### PROBLEM STATEMENT:
Please copy out the entries below exactly, beginning with the line that contains "body, so nothing" and ending with the line that contains "opaque freeBits (seed key : Nat) : BitVec 128", and include nothing outside that span.

•••

-- ==== Sys2Proof/Config.lean ====
section
/-! DEFINITION. What the spec leaves open. Every constant here is opaque: it has no body, so nothing
can be proved of the value it takes. The first argument `seed` is the model's own counter
`State.seed`, which every step advances, so that each step meets fresh values; the second argument
tells the uses inside one step apart. notes/assumptions/3.md names them. -/

namespace Sys2Proof.Config

/-- The bits a register read returns before the result of its last writer has landed (R203). -/
opaque freeBits (seed key : Nat) : BitVec 128

/-- A choice between two outcomes that the spec allows (R204, R142, R167 and others). -/
opaque freePick (seed key : Nat) : Bool

/-- A number the spec leaves open. -/
opaque freeNat (seed key : Nat) : Nat

/-- The error that an undervolted slice adds to the column-segment sum `key` of a matrix operation
(R261); the model clamps it to the bound the rule gives. -/
opaque fidError (seed key : Nat) : Int

/-- Which of the admissible results of R378 the transcendental function `fn` returns at the operand
`x`: an index into the list of them. It does not depend on time: R378 fixes one result per operand. -/
opaque vxfPick (fn : Nat) (x : BitVec 32) : Nat

/-- ECDSA P-521 over the SHA-512 digest of a message: whether the signature verifies under a public key (R29, R160). -/
opaque ecdsaValid (key message signature : List Byte) : Bool

/-- The digest of the firmware signing public key that the boot ROM holds (R160). -/
opaque bootDigest : BitVec 512

/-- The public key and the signature that a firmware image carries, the message that the signature covers, and the manifest
verification key that it holds (R160): the spec gives no layout of an image. -/
opaque firmwareKey (image : List Byte) : List Byte
opaque firmwareSignature (image : List Byte) : List Byte
opaque firmwareBody (image : List Byte) : List Byte
opaque manifestKey (image : List Byte) : List Byte

/-- The security version that a firmware image states (R160). -/
opaque firmwareVersion (image : List Byte) : Nat

/-- The field controller microcode that a firmware image holds (R160, R162). -/
opaque microcode (image : List Byte) : List Byte

/-- Word `i` of the Iluvel supervisor, which the production loader places from packet 10,880 on, and the packet of its trap
entry (R226): the spec gives neither. -/
opaque supervisorWord (i : Nat) : BitVec 32
opaque supervisorEntry : Nat

/-- The set of an 8-way slice of the second-level TLB to which a page of an owner belongs (R131). -/
opaque sliceSet (owner page : Nat) : Nat

/-- Bits of the handle of tile `k` of plot `p` (R42, R43): no value of a handle is given, but that it is not 0. -/
opaque handleBits (p k : Nat) : BitVec 64

/-- The responder's signature (R161). -/
opaque ecdsaSign (message : List Byte) (seed : Nat) : List Byte

/-- SHA-512 (R161, R162). -/
opaque sha512 (bytes : List Byte) : BitVec 512

/-- The leaf, device and root certificates (R161): contents set at manufacture. -/
opaque certChain (slot : Nat) : List Byte

/-- A 256-bit nonce of the responder (R161). -/
opaque freeNonce (seed : Nat) : BitVec 256

end Sys2Proof.Config
end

•••

### WRITTEN RESPONSE:
/-! DEFINITION. What the spec leaves open. Every constant here is opaque: it has no body, so nothing
can be proved of the value it takes. The first argument `seed` is the model's own counter
`State.seed`, which every step advances, so that each step meets fresh values; the second argument
tells the uses inside one step apart. notes/assumptions/3.md names them. -/

namespace Sys2Proof.Config

/-- The bits a register read returns before the result of its last writer has landed (R203). -/
opaque freeBits (seed key : Nat) : BitVec 128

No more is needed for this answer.